Assuming you are a left-handed guitar player, you will learn the guitar just as everyone else does. There is no tangible difference in how lefties are taught. There may be some less obvious obstacles, for example, confusion while watching instructional videos, it could be puzzling during the beginning to watch people playing the other way around. Overall, there is no reason to believe that it is harder to play left-handed guitar if you are a left-handed person.

3. Why Do Left-Handed Guitars Cost More?

If you are a lefty guitar player, you’re already aware that the left-handed versions invariably cost greater than right-handed versions. This oddity can possibly be attributed to demand and supply. We tend to consider left-handed guitars as an ‘alternative’ to the flagship model. However, to the manufacturer, the guitar is no different from a ‘special model’ because it needs innovation, special molds, and added labor costs. Plus, the demand isn’t comparable to right-handed models.

Final Thoughts

So now that you know the difference between a right-handed guitar and a left-handed guitar, you may be wondering which of these two you should be picking for yourself. We wish you good luck and great guitar practice!

Frequently Asked Questions

1. What Is A Right-Handed Guitar?

A right-handed guitarist plays guitar with their left transmit the fingerboard, fretboard, otherwise called fretting, while they use the right hand to pick, strum, play the strings above the sound hole.
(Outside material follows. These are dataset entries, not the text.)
/-- The Rennet micro-operation with this uop (03 R76, R77); `none` is uop 0x0 or 0xF or a nonzero reserved field. -/
def unpackUop (uop : Nat) (w : BitVec 32) : Option Instr :=
  match uop with
  | 0x1 => if (field w 4 24).toNat = 0 then some (.nrow (field w 0 4)) else none
  | 0x2 => if (field w 5 20).toNat = 0 then some (.nld (field w 25 3) (field w 2 3) (field w 0 2)) else none
  | 0x3 => if (field w 5 17).toNat = 0 ∧ (field w 25 3).toNat = 0 then some (.nst (field w 22 3) (field w 2 3) (field w 0 2)) else none
  | 0x4 =>
    if (field w 12 1).toNat = 0 then
      if (field w 0 12).toNat = 0 ∧ (field w 14 1).toNat = 0 then some (.nmul (field w 25 3) (field w 22 3) (field w 19 3) (field w 15 4) (field w 13 1)) else none
    else
      if (field w 14 1).toNat = 0 ∧ (field w 19 3).toNat = 0 then some (.nmulImm (field w 25 3) (field w 22 3) (field w 15 4) (field w 13 1) (field w 0 12)) else none
  | 0x5 =>
    if (field w 12 1).toNat = 0 then
      if (field w 0 12).toNat = 0 ∧ (field w 14 1).toNat = 0 then some (.nadd (field w 25 3) (field w 22 3) (field w 19 3) (field w 15 4) (field w 13 1)) else none
    else
      if (field w 14 1).toNat = 0 ∧ (field w 19 3).toNat = 0 then some (.naddImm (field w 25 3) (field w 22 3) (field w 15 4) (field w 13 1) (field w 0 12)) else none
  | 0x6 =>
    if (field w 12 1).toNat = 0 then
      if (field w 0 12).toNat = 0 ∧ (field w 14 1).toNat = 0 then some (.nmac (field w 25 3) (field w 22 3) (field w 19 3) (field w 15 4) (field w 13 1)) else none
    else
      if (field w 14 1).toNat = 0 ∧ (field w 19 3).toNat = 0 then some (.nmacImm (field w 25 3) (field w 22 3) (field w 15 4) (field w 13 1) (field w 0 12)) else none
  | 0x7 =>
    if (field w 12 1).toNat = 0 then
      if (field w 0 12).toNat = 0 ∧ (field w 13 2).toNat = 0 then some (.nmin (field w 25 3) (field w 22 3) (field w 19 3) (field w 15 4)) else none
    else
      if (field w 13 2).toNat = 0 ∧ (field w 19 3).toNat = 0 then some (.nminImm (field w 25 3) (field w 22 3) (field w 15 4) (field w 0 12)) else none
  | 0x8 =>
    if (field w 12 1).toNat = 0 then
      if (field w 0 12).toNat = 0 ∧ (field w 13 2).toNat = 0 then some (.nmax (field w 25 3) (field w 22 3) (field w 19 3) (field w 15 4)) else none
    else
      if (field w 13 2).toNat = 0 ∧ (field w 19 3).toNat = 0 then some (.nmaxImm (field w 25 3) (field w 22 3) (field w 15 4) (field w 0 12)) else none
  | 0x9 =>
    if (field w 12 1).toNat = 0 then
      if (field w 0 12).toNat = 0 ∧ (field w 13 6).toNat = 0 then some (.nxor (field w 25 3) (field w 22 3) (field w 19 3)) else none
    else
      if (field w 13 9).toNat = 0 then some (.nxorImm (field w 25 3) (field w 22 3) (field w 0 12)) else none
  | 0xA =>
    if (field w 12 1).toNat = 0 then
      if (field w 0 12).toNat = 0 ∧ (field w 13 9).toNat = 0 then some (.nmov (field w 25 3) (field w 22 3)) else none
    else
      if (field w 13 2).toNat = 0 ∧ (field w 19 6).toNat = 0 then some (.nmovImm (field w 25 3) (field w 15 4) (field w 0 12)) else none
  | 0xB => if (field w 6 22).toNat = 0 then some (.nloop (field w 0 6)) else none
  | 0xC => if (field w 0 28).toNat = 0 then some (.nsync) else none
  | 0xD => if (field w 0 28).toNat = 0 then some (.nend) else none
  | 0xE => if (field w 0 28).toNat = 0 then some (.nnop) else none
  | _ => none

/-- The fields of a micro-operation word, read by its uop. -/
def unpackMicro (w : BitVec 32) : Option Instr := unpackUop (field w 28 4).toNat w

/-- The 32-bit word of a micro-operation, its fields laid out as 03 R76 draws them; 0 for every other `Instr`. -/
def encodeMicro : Instr → BitVec 32
  | .nrow m => word32 [(4, m.toNat), (28, 0x1000000)]
  | .nld d k s => word32 [(2, s.toNat), (3, k.toNat), (20, 0x0), (3, d.toNat), (4, 0x2)]
  | .nst a k s => word32 [(2, s.toNat), (3, k.toNat), (17, 0x0), (3, a.toNat), (7, 0x18)]
  | .nmul d a b t s => word32 [(13, 0x0), (1, s.toNat), (1, 0x0), (4, t.toNat), (3, b.toNat), (3, a.toNat), (3, d.toNat), (4, 0x4)]
  | .nmulImm d a t s i => word32 [(12, i.toNat), (1, 0x1), (1, s.toNat), (1, 0x0), (4, t.toNat), (3, 0x0), (3, a.toNat), (3, d.toNat), (4, 0x4)]
  | .nadd d a b t s => word32 [(13, 0x0), (1, s.toNat), (1, 0x0), (4, t.toNat), (3, b.toNat), (3, a.toNat), (3, d.toNat), (4, 0x5)]
  | .naddImm d a t s i => word32 [(12, i.toNat), (1, 0x1), (1, s.toNat), (1, 0x0), (4, t.toNat), (3, 0x0), (3, a.toNat), (3, d.toNat), (4, 0x5)]
  | .nmac d a b t s => word32 [(13, 0x0), (1, s.toNat), (1, 0x0), (4, t.toNat), (3, b.toNat), (3, a.toNat), (3, d.toNat), (4, 0x6)]
  | .nmacImm d a t s i => word32 [(12, i.toNat), (1, 0x1), (1, s.toNat), (1, 0x0), (4, t.toNat), (3, 0x0), (3, a.toNat), (3, d.toNat), (4, 0x6)]
  | .nmin d a b t => word32 [(15, 0x0), (4, t.toNat), (3, b.toNat), (3, a.toNat), (3, d.toNat), (4, 0x7)]
  | .nminImm d a t i => word32 [(12, i.toNat), (3, 0x1), (4, t.toNat), (3, 0x0), (3, a.toNat), (3, d.toNat), (4, 0x7)]
  | .nmax d a b t => word32 [(15, 0x0), (4, t.toNat), (3, b.toNat), (3, a.toNat), (3, d.toNat), (4, 0x8)]
  | .nmaxImm d a t i => word32 [(12, i.toNat), (3, 0x1), (4, t.toNat), (3, 0x0), (3, a.toNat), (3, d.toNat), (4, 0x8)]
  | .nxor d a b => word32 [(19, 0x0), (3, b.toNat), (3, a.toNat), (3, d.toNat), (4, 0x9)]
  | .nxorImm d a i => word32 [(12, i.toNat), (10, 0x1), (3, a.toNat), (3, d.toNat), (4, 0x9)]
  | .nmov d a => word32 [(22, 0x0), (3, a.toNat), (3, d.toNat), (4, 0xA)]
  | .nmovImm d t i => word32 [(12, i.toNat), (3, 0x1), (4, t.toNat), (6, 0x0), (3, d.toNat), (4, 0xA)]
  | .nloop l => word32 [(6, l.toNat), (26, 0x2C00000)]
  | .nsync => word32 [(32, 0xC0000000)]
  | .nend => word32 [(32, 0xD0000000)]
  | .nnop => word32 [(32, 0xE0000000)]
  | _ => 0#32
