/-- What the device answers to a request from outside: data with its poison, or Unsupported Request (19 R442, R444); to a remote
transaction a trap cause (10 R242). -/
inductive Answer where
  | data (n v : Nat) (bad : Bool)
  | unsupported
  | done
  | cause (code : Nat)
  deriving DecidableEq, Repr, Inhabited

/-- Links, remote transactions and tags (19 R446 to R448). -/
structure Links where
  en : Bool := false
  devnum : BitVec 10 := 0
  link : KMap Link := []
  /-- tags performed for a (device, queue), with their answers: key 2^16 x device + queue, newest first, at most 1,024 -/
  tags : KMap (List (Nat × Answer)) := []
  /-- next order number to perform, per (device, queue); transactions held for their turn -/
  order : KMap Nat := []
  later : KMap (List Nat) := []
  /-- outgoing transactions not yet acknowledged: (queue, tag, link); the next tag -/
  out : List (Nat × Nat × Nat) := []
  nextTag : Nat := 0
  deriving DecidableEq, Repr, Inhabited

/-- The Polgily mailbox (19 R453, R454). -/
structure Mailbox where
  state : Nat := 0
  reason : BitVec 16 := 0
  op : Nat := 0
  buf : KMap Byte := []
  session : Bool := false
  reports : Nat := 0
  deriving DecidableEq, Repr, Inhabited

/-! ## The machine -/

/-- Who moves next when the agenda is empty: a stream by its key, or the run of a Rennet unit. -/
inductive Agent where
  | idle
  | scalar (g : Nat)
  | lane (g : Nat)
  | rennet (u : Nat)
  deriving DecidableEq, Repr, Inhabited

/-- A join point of `qfence` (05 R131): its stream and core, the Ladle queues and the Press stream named, and the Rennet runs
(unit, sequence number) entered before it. -/
structure Join where
  id : Nat
  g : Nat
  core : Nat
  ladle : BitVec 4
  press : Bool
  rennet : Bool
  before : List (Nat × Nat)
  deriving DecidableEq, Repr, Inhabited

/-- One entry of the schedule: an event, a choice of who moves, or what no row of the opcode table names: cycles passing
on a core (with the cycles that its Press's sub-arrays worked), time passing, an L1 line or a TLB entry being replaced, a
DRAM row of a bank being activated, a host CPU writing its own memory, a sector of host memory being marked poisoned or clean, the
write half of a proxied atomic (10 R256), the landing of a `vcast` operation at a member (13 R330), a read of a register of window A by a
function (00 R4, 19 R441). -/
inductive Turn where
  | event (i : Instr)
  | select (a : Agent)
  | clock (core cycles busy : Nat)
  | wait (ns : Nat)
  | dropL1 (core line : Nat)
  | dropTlb (core idx : Nat)
  | dropTlb2 (die idx : Nat)
  | activate (bank : Nat)
  | hostStore (a : Nat) (b : Byte)
  | hostPoison (sector : Nat) (bad : Bool)
  | proxyWrite
  | castLand (i : Nat)
  | regRead (fn off n : Nat)
  /-- a sideband correction of a sector read in a row (18 R428) -/
  | correctDram (chan bank row : Nat)
  /-- an error in a step of the next `mma` at a core (12 R308) -/
  | pressError (core : Nat) (e : PressErr)
  /-- `n` single-bit corrections in a core's memories (18 R435) -/
  | correctCore (core n : Nat)
  deriving DecidableEq, Repr

/-- The whole machine. -/
structure State where
  /-- the schedule still to come: the environment's choices (log entry 3) -/
  agenda : List Turn
  cur : Agent
  /-- counter of free values drawn (log entry 8) -/
  free : Nat
  /-- wall-clock time in ns (log entry 4) -/
  now : Nat
  failed : Bool
  stage : Nat
  groups : KMap Group
  residuals : KMap Residual
  teams : KMap Team
  clusters : KMap Cluster
  cores : KMap Core
  rennets : KMap Rennet
  parts : KMap Partition
  queues : KMap HostQueue
  l2priv : Bool
  heldL2 : Option Bool
  tokbase : Word
  tokn : BitVec 25
  /-- device memory by physical address, and its poison by sector (09 R235, R236) -/
  mem : KMap Byte
  poison : KMap Bool
  /-- check lines (16 R389, R390): key 128 x code group (physical address / 1024) + byte position -/
  check : KMap Byte
  /-- the poison of check lines in DRAM: key 4 x code group + sector (16 R392, 18 R430) -/
  checkBad : KMap Bool
  /-- the L2 slices: key 512 x channel + set to at most 16 lines, the most recently used first (09 R230) -/
  l2 : KMap (List L2Line)
  /-- sectors that an L2 line holds valid and clean and whose DRAM copy is poisoned (09 R235) -/
  beneath : KMap Bool
  l2tlb : KMap (List TlbEntry)
  /-- host memory by address, its poison by sector (09 R236), and the bytes that the proxy has still to write (10 R256) -/
  hostMem : KMap Byte
  hostBad : KMap Bool
  proxy : KMap Byte
  joins : List Join
  nextJoin : Nat
  /-- network-interface reservations of `vcast`, oldest first (13 R330, R337) -/
  casts : List CastLand
  turner : Turner
  ppr : Ppr
  caps : Caps
  ras : Ras
  landing : KMap Landing
  lwmiss : BitVec 32
  links : Links
  mail : Mailbox
  /-- MSI-X messages sent, newest first: (function, vector) -/
  msix : List (Nat × Nat)
  /-- answers given to the outside, newest first -/
  answers : List Answer
  deriving DecidableEq, Repr

/-- What an address of memory that nothing has written reads as (log entry 1). -/
def unwritten : Byte := 0

/-- The canonical form of a memory: addresses rise and no entry holds what an unlisted address reads as. -/
def Memory.wf (m : List Host.Cell) : Bool := KMap.wf unwritten m

/-- Device memory (09 R235) with its poison bits and its check lines, and host memory with its poison bits, have their canonical
form. -/
def State.memWf (s : State) : Bool :=
  Memory.wf s.mem && KMap.wf false s.poison && Memory.wf s.check && Memory.wf s.hostMem && KMap.wf false s.hostBad

/-- The machine right after cold reset (19 R450): start stage 0, every register at its reset value, nothing placed, memory
with nothing listed. -/
def State.reset : State where
  agenda := []
  cur := .idle
  free := 0
  now := 0
  failed := false
  stage := 0
  groups := []
  residuals := []
  teams := []
  clusters := []
  cores := []
  rennets := []
  parts := []
  queues := []
  l2priv := false
  heldL2 := none
  tokbase := 0
  tokn := 0
  mem := []
  poison := []
  check := []
  checkBad := []
  l2 := []
  beneath := []
  l2tlb := []
  hostMem := []
  hostBad := []
  proxy := []
  joins := []
  nextJoin := 0
  casts := []
  turner := {}
  ppr := {}
  caps := {}
  ras := {}
  landing := []
  lwmiss := 0
  links := {}
  mail := {}
  msix := []
  answers := []

end Sys2Proof.Machine
end

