-- ==== Sys2Proof/Machine/Ops.lean ====
section
/-! DEFINITION. The operations that instructions share: taking a trap and returning from one (08 R197 to R206), aborts of `try`
(R208 to R213), the faults held in the operand log and their re-issue (R202 to R205). -/

namespace Sys2Proof.Machine

/-! ## Traps (08 R197 to R201) -/

/-- The code of a cause (04 R104). -/
def Cause.code : Cause → Nat
  | .illegal => 0x01
  | .priv => 0x02
  | .context => 0x03
  | .misalign => 0x04
  | .page => 0x05
  | .perm => 0x06
  | .unowned => 0x07
  | .sharedWrite => 0x08
  | .stranded => 0x09
  | .spadBounds => 0x0A
  | .stack => 0x0B
  | .spawnDeadlock => 0x0C
  | .timer => 0x0D
  | .brk => 0x0E
  | .syscall => 0x0F
  | .hostAtomic => 0x10
  | .remote => 0x11
  | .barrier => 0x12
  | .token => 0x13
  | .queue => 0x14

/-- What a trap reports (08 R198). -/
structure TrapInfo where
  cause : Cause
  lane : Bool := false
  slot : Word := 0
  mask : BitVec 16 := 0
  addr : Word := 0
  log : Option Nat := none
  imprecise : Bool := false
  /-- the exited group, for a store fault after exit (08 R206) -/
  orig : Option Nat := none
  deriving DecidableEq, Repr, Inhabited

/-- The `xcause` that a trap writes (04 R103). -/
def TrapInfo.xcause (i : TrapInfo) : BitVec 32 :=
  BitVec.ofNat 32 (i.cause.code + (if i.lane then 0x100 else 0) + (if i.imprecise then 0x200 else 0) +
    (match i.orig with | some o => 0x400 + 0x10000 * o | none => 0))

/-- The `xstatus` of a stream, with the previous mode (04 R103, 08 R198). -/
def Group.xstatus (x : Group) (pmode : Bool) : BitVec 32 :=
  BitVec.ofNat 32 (0x10000 * x.pathMask.toNat + 0x100 * x.stack.length + if pmode then 1 else 0)

/-- 04 R103, R105: the bank that a trap in user mode writes. -/
def Group.trapBank (x : Group) (i : TrapInfo) : TrapBank :=
  { xpc := x.pc
    xlpc := i.slot
    xcause := i.xcause
    xstatus := x.xstatus false
    xaddr := i.addr
    xmask := i.mask.setWidth 32
    xlog := match i.log with | some e => BitVec.ofNat 32 (16 + e) | none => 0 }

/-- 08 R212: puts back every slot of the shadow lines of some lanes. -/
def Group.restoreLines (x : Group) (y : TryState) (m : BitVec 16) : Group :=
  y.shadow.foldl (fun x e => (lanes m).foldl (fun x t =>
    let v := (e.2[t]?).getD (0, false)
    { x with v := KMap.write 0 (vkey t e.1) v.1 x.v, vPoison := KMap.write false (vkey t e.1) v.2 x.vPoison }) x) x

/-- Lowers a list of flags. -/
def Group.lowerAll (x : Group) (fs : List Nat) : Group := fs.foldl (fun x f => x.lower (some f)) x

/-- The flags of a queued clause's counted slots. -/
def ClauseEntry.flagsOf (e : ClauseEntry) : List Nat := e.counts.map Prod.snd
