/-- `ld` (05 R121, R122). -/
def execLd (o : BitVec 8) (h : BitVec 2) (x : BitVec 1) (z : BitVec 2) (a d : BitVec 6) (s : State) : Host.Outcome State Fault Refusal :=
  let va := s.scalarAddr o z a
  let s1 := s.usesAddr a []
  let n := 2 ^ z.toNat
  if va.toNat % n ≠ 0 then .next (s1.trapS .misalign va)
  else if va.toNat ≥ 2 ^ 52 then .next (s1.trapS .page va)
  else .next (s.preciseAccess
    { kind := .load, lane := false, slot := 0, size := n, sext := x = 1#1, dst := d.toNat, accs := [{ lane := 16, va }],
      hint := h.toNat, kernel := (s.grp s.me).kernel } va .read fun s => s.usesAddr a [])

/-- 05 R122: a scalar store enters the group's store queue, or the try buffer inside `try` (R124). -/
def State.scalarStore (s : State) (va : Word) (n data hint : Nat) (use : State → State) : State :=
  let g := s.me
  let x := s.grp g
  let o : MemOp := { kind := .store, lane := false, slot := 0, size := n, accs := [{ lane := 16, va, data }], hint, kernel := x.kernel }
  if x.inTry then
    let s := use s
    match s.xlate (s.whoIs g x.kernel) va.toNat .write with
    | .error c => s.trapS c va
    | .ok y =>
      let s1 := s.bufferStore g o [y.sector]
      if (s1.grp g).inTry then s1.nextPc else s1
  else
    match x.freeLog with
    | none => s.stallS 9
    | some e =>
      ((use s).onGrp g fun y => y.enterStore e o).nextPc

/-- `st` (05 R121, R122). -/
def execSt (o : BitVec 8) (h : BitVec 2) (z : BitVec 2) (a r : BitVec 6) (s : State) : Host.Outcome State Fault Refusal :=
  let va := s.scalarAddr o z a
  let s1 := s.usesAddr a [r]
  let n := 2 ^ z.toNat
  if va.toNat % n ≠ 0 then .next (s1.trapS .misalign va)
  else if va.toNat ≥ 2 ^ 52 then .next (s1.trapS .page va)
  else .next (s.scalarStore va n ((s.rs r).toNat % 2 ^ (8 * n)) h.toNat fun s => s.usesAddr a [r])

/-- `lds` (05 R123): a poisoned sector reads as zero and sets SCONS. -/
def execLds (o : BitVec 8) (x : BitVec 1) (z : BitVec 2) (a d : BitVec 6) (s : State) : Host.Outcome State Fault Refusal :=
  let va := s.scalarAddr o z a
  let s1 := s.usesAddr a []
  let g := s.me
  let n := 2 ^ z.toNat
  if va.toNat % n ≠ 0 then .next (s1.trapS .misalign va)
  else
    match s.spadLoc (keyTeam g) va.toNat n with
    | none => .next (s1.trapS .spadBounds va)
    | some (t, off) =>
      let bad := (s.tm t).badAt off
      let v := natOfBytes (s.bufferedSpad g 16 t off ((s.tm t).bytesAt off n))
      let s2 := if bad then s1.consumed g false else s1
      .next (s2.finish d (if bad then 0 else BitVec.ofInt 64 (if x = 1#1 then sext v (8 * n) else (v : Int))))

/-- `sts` (05 R123): no earlier load of the stream is left to be performed (11 R271). -/
def execSts (o : BitVec 8) (z : BitVec 2) (a r : BitVec 6) (s : State) : Host.Outcome State Fault Refusal :=
  let va := s.scalarAddr o z a
  let s1 := s.usesAddr a [r]
  let g := s.me
  let n := 2 ^ z.toNat
  let data := (s.rs r).toNat % 2 ^ (8 * n)
  if va.toNat % n ≠ 0 then .next (s1.trapS .misalign va)
  else
    match s.spadLoc (keyTeam g) va.toNat n with
    | none => .next (s1.trapS .spadBounds va)
    | some (t, off) =>
      if (s.grp g).inTry then
        let op : MemOp := { kind := .store, lane := false, slot := 0, size := n, accs := [{ lane := 16, va, data }], spad := true }
        let s2 := s1.bufferStore g op []
        .next (if (s2.grp g).inTry then s2.nextPc else s2)
      else if (s.grp g).awaits false then .next (s.stallS 15)
      else .next ((s1.onTm t fun y => y.storeAt off (bytesOfNat n data)).nextPc)

/-- The type of an `amo`: width and signedness (10 R253). -/
def amoTy (z x : BitVec 1) : BitVec 4 := if z = 1#1 then (if x = 1#1 then 3 else 2) else (if x = 1#1 then 1 else 0)

/-- `amo` (10 R253): waits for the group's earlier stores (R251), then performs one read-modify-write. -/
def execAmo (o : BitVec 2) (x z : BitVec 1) (p : BitVec 3) (b a d : BitVec 6) (s : State) : Host.Outcome State Fault Refusal :=
  let g := s.me
  let y := s.grp g
  let va := s.rs a
  let rs := if p = 7#3 then [b, d] else [b]
  let s1 := s.usesAddr a rs
  let n := if z = 1#1 then 8 else 4
  if y.inTry then .next (s.abortSync g)
  else if va.toNat % n ≠ 0 then .next (s1.trapS .misalign va)
  else if va.toNat ≥ 2 ^ 52 then .next (s1.trapS .page va)
  else if y.atomicWaits false o.toNat || s.proxyHolds o.toNat then .next (s.stallS 15)
  else
    let s2 := s.preciseAccess
      { kind := .atomic, lane := false, slot := 0, size := n, ty := amoTy z x, op := p.toNat, sext := x = 1#1 && z = 0#1, dst := d.toNat,
        accs := [{ lane := 16, va, data := (s.rs b).toNat % 2 ^ (8 * n), cmp := (s.rs d).toNat % 2 ^ (8 * n) }],
        order := o.toNat, scope := 4, kernel := y.kernel } va .atomic fun s => s.usesAddr a rs
    .next (if o.getLsbD 0 && (s2.grp g).pc = y.pc + 4 then s2.acquire g 4 else s2)

/-- `pfetch` (10 R248). -/
def execPfetch (o : BitVec 8) (h : BitVec 2) (a : BitVec 6) (s : State) : Host.Outcome State Fault Refusal :=
  let va := s.scalarAddr o 3#2 a
  if (s.grp s.me).sBad a.toNat || va.toNat % 8 ≠ 0 then .next s.nextPc
  else if s.prefetchMs s.me va.toNat then .next (s.abortSync s.me)
  else if s.prefetchBusy s.me va.toNat then .next (s.stallS 15)
  else .next (s.prefetch s.me va.toNat h.toNat).nextPc

end Sys2Proof.Machine
end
2. Can A Right-Handed Play Guitar?

Right, right-handed guitar player. Guitars come in right-handed and left-handed varieties. Many people who are interested in learning guitar simply go out and buy one, the right-handed variety without necessarily even knowing that there is another kind. But it’s a good idea to think about this decision carefully.

3. Can I Play A Right-Handed Guitar Left-Handed?

Obviously, you can! Some guitarists, for example, Jimi Hendrix and Albert King, simply restrung a right-handed guitar to invert the strings or played a right-handed guitar upside-down.

4. Do You Strum A Guitar With A Dominant Hand?

Their ‘dominant’ hand, the right hand, often does little much more than strum. The argument here is that players should pluck the string with their dominant hand, i.e. left-handed beginners or guitar players should use their left hand, left-hand to pluck the strings, just as right-handers finish with their right hand.